I highly recommend having a Chopper/Cleaver/Butcher Knife. You’ll need it to get through the though joints. Also, several sharp Chef Knives and a good knife sharpener. We have a Manual Knife Sharpener and a Hone Sharpening Stone. You’ll be surprised how fast fat takes the sharpness out of a knife!
- Clear out the freezer before hand.
We had the foresight to clear out and clean out the fridge just in time. It came to be quite a life saver
- Have Enough Cooler Space and Enough Ice to Fill It.
It takes about 1 QT of Cooler space per 2 pounds of meat. This held true for us. We filled up our Yeti 65 Quart plus two additional Igloos we borrowed from a neighbor. I also bought 5 Ten pound Bags of Ice (on my frantic trip to the store) as our ice reserves were pretty much depleted.
In the future, We hope to get a 100 QT plus cooler so
- Let the Meat Rest Overnight.
You will be surprised how much easier it is to cut the meat once it’s cooled.

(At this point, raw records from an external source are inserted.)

-- ==== Sys2Proof/Tests/Slice0.lean ====
section
/-! SUPPORT. The model's own tests: the WellFormed smoke tests, words written out bit by bit from R70 and R74 with the
rows they decode to, single steps whose expected values are those of spec/95_test_vectors.md (the vector is named), and
for every obligation with hypotheses a concrete state and operands that meet them (`witness_<name of the obligation>`). -/

namespace Sys2Proof.Tests

open Sys2Proof Sys2Proof.Machine

/-! ## Helpers -/

/-- The reset latches with `PC`, `IR`, `MAR` and `MDR` set. -/
def latches (pc ir mar mdr : Word) : Latches := { State.reset.cur with pc := pc, ir := ir, mar := mar, mdr := mdr }

/-- Latches with one register set. -/
def setReg (l : Latches) (i : RegIdx) (v : Word) : Latches := { l with regs := regWrite l.regs i v }

/-- A state at a cycle boundary: the reset state with these latches, row 18 of the control store holding the word. -/
def at18 (cw : ControlWord) (l : Latches) : State :=
  { State.reset with
    cur := { l with microinstruction := cw }
    nxt := { l with microinstruction := cw }
    controlStore := State.reset.controlStore.set 18 cw }

/-- The same in the last cycle of an access: `READY` is 1 and the counter stands at `MEM_CYCLES - 1`. -/
def lastCycle (cw : ControlWord) (l : Latches) : State :=
  { at18 cw { l with ready := true } with memCounter := 4 }

/-- The step answers a next state. -/
def completes (s : State) : Bool := match step s with | .next _ => true | .fault _ => false | .refused _ => false

/-- The next state, where there is one. -/
def after (s : State) : State := match step s with | .next t => t | .fault _ => s | .refused _ => s

/-- A completing step answers the state `after` names. -/
theorem step_after {s : State} (h : completes s = true) : step s = .next (after s) := by
  unfold completes at h
  unfold after
  split at h <;> simp_all

/-- The micro-operation's own state: the reset state with nets in place of the idle ones. -/
def withNet (w : Nets) : State := { State.reset with nets := w }

/-! ## WellFormed -/

theorem test_reserved_select_is_ill_formed : Instr.ldPcReserved.wellFormed = false := by decide

theorem test_other_selects_are_well_formed :
    Instr.ldPcPlus2.wellFormed = true ∧ (Instr.seqJ 63#6).wellFormed = true ∧
    (Instr.irShfRshfa 15#4).wellFormed = true := by decide

/-- R77: `LD_PC` with `PCMUX = 11` is ill-formed; without `LD_PC` it is not (C18). -/
theorem test_ill_formed_control_word :
    cwIllFormed 0b00000000000000010000011000000000000#35 = true ∧
    cwIllFormed 0b00000000000000000000011000000000000#35 = false ∧
    cwIllFormed 0b00000000000000010000010000000000000#35 = false := by decide

/-! ## Decoding: words written out from R70 and R74 -/

theorem test_decode_next_address :
    Instr.seqDispatch ∈ microOps 0b11111111100000000000000000000000000#35 0#16 ∧
    Instr.seqJ 21#6 ∈ microOps 0b00001010100000000000000000000000000#35 0#16 ∧
    Instr.seqJOrReady 33#6 ∈ microOps 0b00110000100000000000000000000000000#35 0#16 ∧
    Instr.seqJOrBen 18#6 ∈ microOps 0b01001001000000000000000000000000000#35 0#16 ∧
    Instr.seqJOrIr11 20#6 ∈ microOps 0b01101010000000000000000000000000000#35 0#16 ∧
    Instr.sr1muxIr11To9 ∈ microOps 0b00000000000000000000000000000000000#35 0#16 ∧
    Instr.sr1muxIr8To6 ∈ microOps 0b00000000000000000000000010000000000#35 0#16 := by
  decide
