-- ==== Sys2Proof/Syntax.lean ====
section
/-! DEFINITION. The commands of the block: one constructor for each row of spec/opcode_table.json. The operands say which object is acted on and what the environment decides; the table itself gives no operands and no encoding. A `note` is an operand that carries nothing: what such a step receives or counts stands in the state. -/

namespace Sys2Proof

/-- Packet operations (Table 3.2). -/
inductive Op where
  | rd | wr | wrp | atom | msg | rsp | probe
deriving DecidableEq, Repr

/-- STATUS codes (Table 3.11). -/
inductive Status where
  | ok | okPoison | timeout | fenced | denied | decode | uncorrectable | keyRetired | collide | route | farUnreachable
deriving DecidableEq, Repr

/-- A request as an initiator presents it to its NI (R79, R80, R296). -/
structure Req where
  op : Op := .rd
  far : Bool := false
  farDev : Nat := 0
  /-- Endpoint on the other device when `far`. -/
  farEp : Nat := 0
  /-- 48-bit address; bits 47:42 are the KID of an initiator in KID-in-address mode (R29). -/
  addr : Nat := 0
  len : Nat := 0
  /-- KID presented beside the address (Table 10.2). -/
  kid : Nat := 0
  pageHint : Nat := 0
  bulk : Bool := false
  data : List Byte := []
  /-- Ranges (offset, length) of the data that are bad: their data flits leave with POISON (R371). -/
  poison : List (Nat × Nat) := []
  /-- Headwater issues it on behalf of a debugger (R81). -/
  debug : Bool := false
deriving DecidableEq, Repr

/-- Which port of the lock unit an access comes from (R67). -/
inductive LockPort where
  | braid (pid : Nat)
  | headwater (lock : Nat)
deriving DecidableEq, Repr

/-- A register write (R7): delivered over Braid, or by the host to BAR0. -/
inductive RegAccess where
  | braid (pid : Nat)
  | bar0 (offset : Nat) (value : Nat)
deriving DecidableEq, Repr

/-- Causes of a Headwater reset (Table 2.1, EV441). -/
inductive HwResetCause where
  | lockstep | watchdog | stylus | device
deriving DecidableEq, Repr

/-- One 66-bit block: sync header and 64 payload bits (R175). -/
structure Block where
  header : Nat := 2
  payload : Nat := 0
deriving DecidableEq, Repr

/-- Equalizer coefficients of a lane (R195, R215). -/
structure Coeffs where
  ctle : Nat := 0
  ffe : List Int := []
  dfe : List Int := []
deriving DecidableEq, Repr

/-- One adaptation trial: the coefficients it would set, whether MARGIN fell on the shadow path, and whether it moves the CTLE (R196). -/
structure Trial where
  coeffs : Coeffs := {}
  marginFell : Bool := false
  movesCtle : Bool := false
  newMargin : Nat := 0
deriving DecidableEq, Repr

/-- What the two members of a pair learn of each other (R241, R594). -/
structure PairReply where
  m : Nat := 0
  partnerActive : Bool := false
  partnerRequestsActive : Bool := false
deriving DecidableEq, Repr

/-- State that the active mirrors to the standby (Table 6.10). -/
inductive MirrorItem where
  | routes (ni : Nat) (table : Tbl Nat)
  | calendar (image : List Byte)
  | farTable (table : Tbl Nat)
  | log (channel opcode seq code timebase : Nat)
  | keySlot (kid : Nat) (sealedMode : Bool) (key : List Byte)
  | linkKey (link dir slot : Nat) (key : List Byte) (salt : Nat)
deriving DecidableEq, Repr

/-- A memory with power states of its own (Table 9.4). -/
inductive MemUnit where
  | basin (group : Nat)
  | engines (quad : Nat)
deriving DecidableEq, Repr

/-- Flipped bits found in an aligned 64-bit word: physical word number and how many bits (R368). -/
structure WordErr where
  word : Nat := 0
  bits : Nat := 1
deriving DecidableEq, Repr

/-- Bytes in error found in a stored DRAM line: index 0-79 and mask (R349). -/
structure LineErr where
  index : Nat := 0
  mask : Nat := 1
deriving DecidableEq, Repr

/-- A token of the reservation sideband about one counter (R410). -/
inductive CounterOp where
  | lookup | answer (value : Nat) | increment | writeBack (value : Nat)
deriving DecidableEq, Repr

/-- Which stored item fails when a sealed counter is fetched (Table 10.6). -/
inductive CounterFault where
  | none | corrected | cleanDropped | dirtyLost | nodeLost | rootVote
deriving DecidableEq, Repr

/-- Wake sources (Table 13.6). -/
inductive WakeSource where
  | bellOrBar0 | event | energyDetect | stipple | tamper | bmc | timer
deriving DecidableEq, Repr

/-- Rails of Table 17.2. -/
inductive Rail where
  | aon | core | me | shore | ret | lane | laneHv | vddq | io | bw | fuse
deriving DecidableEq, Repr

/-- The commands. Every constructor is a row of the opcode table, in the table's order. -/
inductive Instr where
  | powerOnReset
  | crystalWatchExpiry (oscillating : Bool)
  | rillAccess
  | eventRillArrival (ev : Nat)
  | requestPresented (ep agent : Nat) (r : Req)
  | packetInject (ep pid : Nat)
  | flitArrival (router port : Nat) (parityError : Bool)
  | routerPipelineStart (router : Nat)
  | routerSleep (router : Nat)
  | urgAgeing (router port vc pid : Nat)
  | outputArbitration (router out : Nat)
  | creditReturn (router port vc : Nat)
  | requestDelivery (ep pid : Nat) (parity : Option Nat)
  | probeAnswer (ep pid : Nat) (parity : Option Nat := none)
  | responseArrival (ep pid : Nat) (parity : Option Nat)
  | orbExpiry (ep index : Nat)
  | niTableSwap (ep : Nat)
  | fenceBitmapUpdate
  | gateDrained (gate : Nat)
  | drainMaxExpiry (gate : Nat)
  | routerMaintStep (testPassed : Bool)
  | vc2FlitPresent (ep flow addr : Nat) (data : List Byte) (poison : Bool)
  | vc2Inject (ep flow : Nat)
  | calendarSwap
  | tokenArrival (token : Nat)
  | ferryMsgWrite (pid : Nat)
  | bellPost (pid : Nat)
  | bellClear (pid : Nat)
  | headwaterInterrupt
  | take
  | ferryAckWrite
  | completionNotification (channel : Nat)
  | senderReset (channel : Nat)
  | headwaterReset (cause : HwResetCause)
  | lockstepMismatch
  | headwaterWatchdogExpiry
  | hwReady (lostJobs : List Nat)
  | firmwareSwitch
  | lockRead (port : LockPort)
  | lockRelease (port : LockPort) (value : Nat)
  | lockHoldExpiry (lock : Nat)
  | timebaseLoRead (debug : Bool)
  | fatalSummaryClear (mask : Nat)
  | evDoorbellClear (mask : Nat)
  | bar2Request (offset : Nat) (r : Req)
  | pcieReset
  | registerWrite (a : RegAccess)
  | kmRngOutRead (pid : Nat) (draw : BitVec 64)
  | cfgXspiRdRead (pid : Nat)
  | lanePllLock (quad : Nat)
  | pllLockTimeout (quad : Nat)
  | energyDetected (lane : Nat)
  | cdrLock (lane : Nat)
  | equalizerConverged (lane : Nat) (c : Coeffs)
  | blockLock (lane : Nat)
  | frameLock (lane : Nat)
  | rxBoundExpiry (lane : Nat)
  | energyLoss (lane : Nat)
  | cdrLoss (lane : Nat)
  | blockLockLoss (lane : Nat)
  | frameLockLoss (lane : Nat)
  | pllUnlock (quad : Nat)
  | nativeFrameReceive (lane : Nat) (symbols : List Nat)
  | nativeFrameTransmit (lane : Nat)
  | passBlockReceive (lane : Nat) (symbols : List Nat) (note1 note2 : Unit := ())
  | passStreamSend (lane bytes : Nat)
  | txStreamWrite (pid : Nat)
  | passBlockTransmit (lane : Nat)
  | txSettingsApply (lane : Nat)
  | adaptationUpdate (lane : Nat) (t : Trial)
  | marginRefresh (lane margin : Nat)
  | corrWindowEnd (lane : Nat)
  | energyDetect (lane : Nat)
  | eyeScanDone (lane : Nat) (counts : List Nat)
  | laneStateReached (lane : Nat)
  | portInit (port : Nat)
  | portUp (port flight : Nat)
  | portDown (port cause : Nat)
  | linkFlitReceive (port : Nat) (note : Unit := ())
  | linkFlitSend (port : Nat)
  | linkctlReceive (port : Nat) (note : Unit := ())
  | replayTimeout (port : Nat)
  | linkctlSend (port : Nat)
  | deltaPacketEntry (port : Nat)
  | keySwitchApply (link : Nat)
  | pairingDone (p : PairReply)
  | pairTimeout
  | stateMirrorApply (item : MirrorItem) (applied : Bool)
  | heartbeatArm
  | heartbeatSend
  | heartbeatArmTimeout
  | heartbeatReceive (note : Unit := ())
  | heartbeatMissed
  | mirrorForward (channel : Nat)
  | mirrorCompletion (note : Unit := ())
  | resyncPageCopy
  | bundleIssue (engine : Nat)
  | operationResult (engine : Nat)
  | decisionWrite (engine : Nat)
  | rldCompletion (engine : Nat)
  | ticketCompletion (engine ticket : Nat)
  | interruptInputRise (engine line : Nat)
  | interruptEntry (engine : Nat)
  | exceptionEntry (engine : Nat)
  | debugHalt (engine : Nat)
  | engineReset (pid : Nat)
  | run (pid : Nat)
  | qmDescWrite (pid : Nat)
  | abort (pid : Nat)
  | kick (pid : Nat)
  | descriptorStart (engine : Nat)
  | moverPieceCompletion (engine : Nat)
  | portBAccess (pid : Nat) (collides : Option Nat) (errs : List WordErr)
  | portBRetry (pid : Nat) (collides : Option Nat)
  | watchdogWarn (engine : Nat)
  | watchdogExpiry (engine : Nat)
  | dramRequestAccept (channel pid : Nat)
  | dramAccessIssue (channel : Nat) (draw : Nat)
  | dramReadComplete (channel : Nat) (errs : List LineErr)
  | pageClose (channel bank : Nat)
  | mergeFlush (channel : Nat)
  | refresh (channel : Nat)
  | temperatureReport (channel : Nat) (hot : Bool)
  | actWindowEnd (channel : Nat)
  | selfRefreshEntry (channel : Nat)
  | selfRefreshExit (channel : Nat)
  | dqsRetrain (channel driftMilliUi : Nat)
  | trainingDone (channel : Nat) (converged : Bool)
  | initLostDone (channel : Nat)
  | imbalanceWindow (channel : Nat) (note : Unit := ())
  | scourWalkLine (region : Nat)
  | scourPassLine
  | scourPassDone
  | basinRequestAccept (group pid : Nat)
  | basinRequestStart (group : Nat) (errs : List WordErr)
  | basinMergeFlush (group : Nat) (errs : List WordErr)
  | retentionEntry (m : MemUnit)
  | memoryWake (m : MemUnit)
  | memoryInitDone (m : MemUnit)
  | tamperFilter (input : Nat)
  | glitchTrip
  | zeroization
  | sealInitDone
  | counterToken (channel : Nat) (counter : Nat) (op : CounterOp) (fault : CounterFault)
  | reseal (channel page : Nat)
  | subtreeReinit (channel : Nat)
  | keyRetireDone (kid : Nat)
  | tidelineLine (tideline : Nat)
  | initialLoad
  | imageRecord (flashFails : Bool := false)
  | loadDone
  | scrubPassStart
  | frameReadback (flips : List Nat)
  | hatchReadResult
  | policyResetEnd (reach : Nat)
  | tmrVote
  | directoryRewrite
  | syncPulse (width : Nat) (position : Nat)
  | bwFrame (slots : Tbl Byte) (syncMissing : Bool)
  | clockLoss
  | bwLockTimeout
  | multiframeBoundary
  | braidTxSend
  | ringWrite (pid : Nat)
  | ringConsume
  | prepareVote (domain : Nat) (sleepOk : Bool)
  | voteTimeout (domain : Nat)
  | sleepCommit
  | retentionStep
  | stippleEntered
  | sleepAborted
  | wakeEvent (source : WakeSource)
  | dozeExit
  | stippleExitDone
  | stipplePeriod (samples : List Int)
  | powerGood
  | dvfsFrequencyChange (quad : Nat)
  | pgTimeout (busFailed : Bool)
  | slowClockLoss
  | trimMeasureDone (pllCycles : Nat)
  | thermalSample (sensor : Nat) (eighths : Int)
  | railFault (r : Rail)
  | rstStyNPulse (widthNs : Nat)
  | deviceReset
  | resetRelease (bootMode slotId : Nat) (vmePg : Bool)
  | firmwareLoad (octal : Bool)
  | attach
  | stylusFrameTimeout
  | idcode
  | challenge (record : Nat) (nonce : BitVec 256)
  | respond (tag : List Byte)
  | detach
  | result
  | stylusRead (sysAddr size : Nat)
  | stylusWrite (sysAddr size : Nat) (data : List Byte)
  | stylusHalt (engine : Nat)
  | stylusRun (engine : Nat)
  | stylusStep (engine : Nat)
  | engReset (engine : Nat)
  | regrd (engine cls index : Nat)
  | regwr (engine cls index : Nat) (value : BitVec 64)
  | resetHw
  | resetDevice
  | eventRaise (ev cause : Nat) (detail : List Byte)
  | eventTake
  | eventDrain
  | sysInfo
  | sysBootStatus
  | sysFwStage
  | sysFwActivate
  | sysLifecycle
  | laneSetMode
  | laneSetTaps
  | laneLoadSlotTable
  | laneState
  | laneStatus
  | laneEye
  | routeLoad
  | routeCommit
  | sluiceLoad
  | sluiceCommit
  | weirFence
  | weirOpen
  | routerMaint
  | timeoutSet
  | dramConfig
  | dramTrain
  | dramPower
  | scourSet
  | scourPass
  | hammerSet
  | flipMask
  | keyInstall
  | keyRetire
  | tidelineStart
  | tidelineStatus
  | sealWindow
  | protectRange
  | linkKey
  | reachLoad
  | reachIsolate
  | reachRelease
  | hatchLoad
  | scrubSet
  | reachStatus
  | pwrState
  | pwrDomain
  | dvfsSet
  | stippleProgram
  | timeSet
  | wdtSet
  | deltaPortSet
  | farRouteLoad
  | twinPair
  | twinMirror
  | twinSwitchover
  | deviceIdSet
  | bwInit
  | bwConnect
  | bwStatus
  | proofSelect
  | diagCounters
  | diagLoopback
  | evRoute
  | evRead
  | twinHbInEdge
  | tamperNRise (input : Nat)
  | railReturn (r : Rail)
  | fuseProgrammingDone (verified : Bool)
  | flashStagingDone (completed : Bool)
  | directoryRewriteDone
  | zeroFillDone
deriving DecidableEq, Repr

end Sys2Proof
end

Watch videos like A Butcher Takes Apart a Whole Pig to pass the time!
- Your Freezer May Heat Up (Check Your Manual!).
We have a Frigidaire Chest Freezer we use for our meat and noticed it was heating up as we started to put the meat in.
So we checked our specifications! (… and no, we are not those people who have all our manuals perfectly organized in a Pinterest Type filing system … we found our model number on the side of the fridge and Googled up the manual ….)
We found that it is a quirk our freezer has to heat up as it is trying to compensate and bring down the internal temperature. This being our first chest freezer, that was News to us!
But being the worry-wart I am, I kept a very close check on it and even measured the temp with a Infrared Type Thermometer to find that it was ~130 degrees. I kept a close eye and by the morning it was back to almost normal.
If your Cuban, You’ll need a large Caldero to make the cracklings and a place to store the lard and Boy! Will there be a lot of it! I used the stoneware liner of my 8-Quart Slow Cooker AND the liner of my 3-Quart Slow Cooker! This lard will have a slight smell of bacon and is great for cooking meats and other savory foods or even for soap (I’ll show you how!)!
I set aside some leaf lard to make later in my slow cooker to make some odorless clean white lard for baking! Yes, there is a trick to it and I will share it with you in an upcoming post!